Окно
Все началось с окна. Окна в моей комнате. И еще других, по ту сторону бульвара, за широкой горловиной путепровода.
В окне нет настоящей улицы – небо, крыши, косые паруса арбатских новостроек. Но если подойти совсем близко к стеклу, грузные силуэты раздвинутся в провале сада: десяток деревьев, тоненькая строчка ограды, арки ворот между двумя домами. Дома одинаковые, двухэтажные, боком протиснувшиеся к улице. Кажется, два флигеля исчезнувшего особняка.
Но особняка никогда не было. Я знаю историю обоих близнецов. Да они и не близнецы. Тот, что ближе к Арбату, выстроен недавно. Он был первой в Москве постройкой из блоков – новинка начала века, послужившая только тому, чтобы повторить ушедшие в прошлое формы: колонны, квадры камней, счет узких окон.
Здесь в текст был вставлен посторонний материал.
-- ==== Sys2Proof/Machine/Dispatch.lean ====
section
/-! DEFINITION. The effect of every command: one arm per row of the command table. -/

namespace Sys2Proof.Machine
open Sys2Proof
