/-- R403, R404, R406 to R408, R452, R512: envelopes: the read of the one whose turn it is, the random bytes it draws, the records an
accepted one writes, in their order, and their taking effect. -/
def Obligations.Envelopes : Prop :=
  ∀ (s : State) (ring : Nat) (w : Work),
    let src := w.field 0x10 8
    let len := w.field 0x18 4
    let rows : List (Nat × Instr) :=
      [(1, .slotWrite ring), (2, .slotErase ring), (3, .authWrite ring), (4, .authErase ring), (5, .provision ring)]
    let queue (t : State) : List WbEntry := t.nv.wbuf ++ t.nv.behind
    (∀ i ∈ rows.map Prod.snd,
      Starts s ring 0x4010 w → s.oldest ring (fun v => v.opcode == 0x4010 && v.activeAt 1) = none →
      s.envelopeTurn w = true → w.aux = 0 →
      w.zeroFrom 0x1C 0x20 = true → w.zeroFrom 0x2C 0x40 = true → 192 ≤ len → len ≤ 1560 → src + len ≤ 2 ^ 64 →
      w.field 0x20 8 + w.field 0x28 4 ≤ 2 ^ 64 →
      s.rangeOk w.slice src len false = true → s.rangeOk w.slice (w.field 0x20 8) (w.field 0x28 4) false = true →
      s.canRead masterMgmt = true → (s.hostRead (.work w.id 0) masterMgmt w.slice .statement src len false).2 = true →
      Asks i s w.id 1 src len) ∧
    (∀ d rest, s.oldest ring (fun v => v.opcode == 0x4010 && v.activeAt 1) = some w → s.workAt w.id = some w →
      ring < 65536 → w.input = d :: rest → s.envStateOk (envOp d) = true →
      envForm d (w.field 0x28 4 != 0 || w.field 0x20 8 != 0) = true →
      s.envChecks d (w.input.getD 1 []) w.slice = none →
      let a := w.input.getD 1 []
      let x := envDesc d
      let m := (s.envMaterial d).getD []
      let target := envTarget d
      let index := envIndex d
      (∀ p ∈ rows, envOp d = p.1 → s.gotRandom (.envelope w.id) = none → ∃ t, exec p.2 s = .next t ∧
        (∃ y ∈ t.rng.waiters, y.use = .envelope w.id) ∧ t = { s with rng := t.rng }) ∧
      (∀ r, s.gotRandom (.envelope w.id) = some r →
        let u := (s.dropRandom (.envelope w.id)).envAccepted d a
        let sends (i : Instr) (more : List RecImage → Prop) : Prop := ∃ t imgs, exec i s = .next t ∧
          At t w.id (.active 3) ∧ ((queue t).drop (queue u).length).flatMap WbEntry.img = .family (envFamily d) (envCounter d) :: imgs ∧
          more imgs ∧ (∃ e, (queue t).getLast? = some e ∧ e.sync = [⟨w.id, none, true, leBytes 8 (envCounter d) ++
            leBytes 1 target ++ [0] ++ leBytes 2 index, refusalResult 12 0xFF⟩]) ∧
          (∀ f, t.familyAt f = s.familyAt f) ∧ t.keys.auth = s.keys.auth ∧ t.books = s.books ∧
          t.tamper.state = s.tamper.state ∧ t.tamper.challenges = u.tamper.challenges
        (envOp d = 1 → sends (.slotWrite ring) (fun l => ∃ k, l = [.material target index k.stored, .slot target index k] ∧
          k.occupied = true ∧ k.type = fieldAt x 0 1 ∧ k.family = fieldAt x 2 2 ∧ k.slice = fieldAt x 8 2 ∧
          k.attr = BitVec.ofNat 32 (fieldAt x 4 4) ∧ k.uses = fieldAt x 0x0A 6 ∧ k.bad = false ∧ k.mask = r ∧
          k.masked = xorBytes m r ∧ k.mac = slotMac s.keys.kSint target index k m ∧
          k.stored = (if k.attr.getLsbD attrVolatile then zeros m.length else s.keys.seal target index m) ∧
          k.epoch = s.keys.epoch)) ∧
        (envOp d = 2 → sends (.slotErase ring) (fun l => l = [.material target index [], .slot target index Slot.reset])) ∧
        (envOp d = 3 → sends (.authWrite ring) (fun l => ∃ z, l = [.auth index z] ∧
          z.occupied = true ∧ z.kind = fieldAt x 0 1 ∧ z.curve = fieldAt x 1 1 ∧ z.serial = envCounter d ∧
          z.ident = bytesAt x 8 16 ∧ z.pub = fit 96 (envWrapped d) ∧ ∀ e ∈ u.tamper.challenges, e.1 ≠ authSlot a)) ∧
        (envOp d = 4 → sends (.authErase ring) (fun l => l = [.auth index Authority.reset] ∧
          ∀ e ∈ u.tamper.challenges, e.1 ≠ authSlot a)) ∧
        (envOp d = 5 → ∃ t, exec (.provision ring) s = .next t ∧ At t w.id (.active 2) ∧ t.keys.compact = [] ∧
          t.keys.large = [] ∧ t.keys.sessions = [] ∧ t.keys.auth = [] ∧ t.applets.allow = [] ∧ t.keys.erasing = true ∧
          t.keys.erasePending = true ∧ t.tamper.state = s.tamper.state ∧ t.tamper.stage = s.tamper.stage))) ∧
    (∀ f n, ((s.commitImage (.family f n)).familyAt f = n) ∧
      ∀ g, g ≠ f → (s.commitImage (.family f n)).familyAt g = s.familyAt g) ∧
    (∀ target index k, target < 2 →
      (s.commitImage (.slot target index k)).slotAt target index = s.slotAt target index ∧
      let t := s.settleOne (.install (.slot target index k))
      t.slotAt target index = { k with install := (s.slotAt target index).install + 1 } ∧
      (∀ j, j ≠ index → t.slotAt target j = s.slotAt target j) ∧ t.books = s.books) ∧
    (∀ index z, (s.commitImage (.auth index z)).authAt index = s.authAt index ∧
      (s.settleOne (.install (.auth index z))).authAt index = z) ∧
    (∀ e ok, s.workAt w.id = some w → w.ring < 65536 → e.img = [] → e.sync = [⟨w.id, none, true, ok, refusalResult 12 0xFF⟩] →
      Ended (s.entryDone e true) w.id .ok ok)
Второй много старше. Он тот самый, в котором умер Гоголь. Комната писателя выходила на бульвар – те самые прижавшиеся к земле два окна, которые смотрят в мою сторону. Они почему-то совсем заброшены в мутной радуге старых стекол, с завалью пустых банок и пожелтевших газет между рам. Сколько лет я здесь живу, никто их не открывал, не появлялся в них. А теперь и вовсе над домом не стало крыши – говорят, здесь будет музей, – и в синеватом свете уличных мачт жестко поблескивает снег под голым остовом стропил.
В этом есть что-то от полустершегося детского воспоминания, от повести, которая собиралась много рассказать и не рассказала ничего: оборвалась на первых строках. В детстве упрямо верилось, что где-то есть продолжение, но во всех изданиях Гоголя стояло одно и то же: заглавие «Отрывок из повести „Страшная рука“ из книги под названием „Лунный свет в разбитом окошке чердака на Васильевском острове в 16 линии“ – и все те же три строки.
Теперь Гоголь входит в мою жизнь сложнее и понятнее. Понятнее, потому что он писатель, а моя область – история искусств. Писатель и художники – такой мостик перебрасывается редко, скорее ради юбилеев. Когда дело доходит до «круглой» даты, о чем только не приходится вспоминать: портреты, иллюстрации к произведениям, друзья. А так разве мало знать, что восхищался Гоголь «Последним днем Помпеи» Карла Брюллова и был близок с Александром Ивановым?
Я помню письма обоих и думаю о том, что московский Гоголь, больной, измученный мыслями, не мог начинать таинственной истории про лунный свет и страшную руку. Он был уже другой, а тот, ранний, петербургский, вероятно, не имел дела с художниками. Вероятно – потому что иначе кто-нибудь из исследователей что-нибудь об этом бы сказал. Молчание и в науке можно принимать за утверждение.
…По вечерам окна зажигаются. Пустые квадраты в арбатских корпусах. Их все еще чертят острые лучи повисших на шнурах лампочек – необжитой быт новоселов. Привычные пятна, красные, желтые, полосатые, – в «Арктике», мудреном длинном доме с памятью о Северном полюсе, Отто Шмидте, папанинцах. Оживают и те два окна. Всегда темные, они перехватывают огоньки тормозящих автобусов, а в порывах ветра – жидкий отблеск соседнего фонаря.
Очень точно сказано у Гоголя: «Фонарь умирал». Этот, напротив его окон, умирает тоже – каждый раз ровно в одиннадцать. В стальной раковине вздрагивает и бледнеет мертвенная слепящая синева. Стынет темнота в переплетах старых рам… Как все-таки странно, что та, несостоявшаяся, повесть оборвалась на первых строках.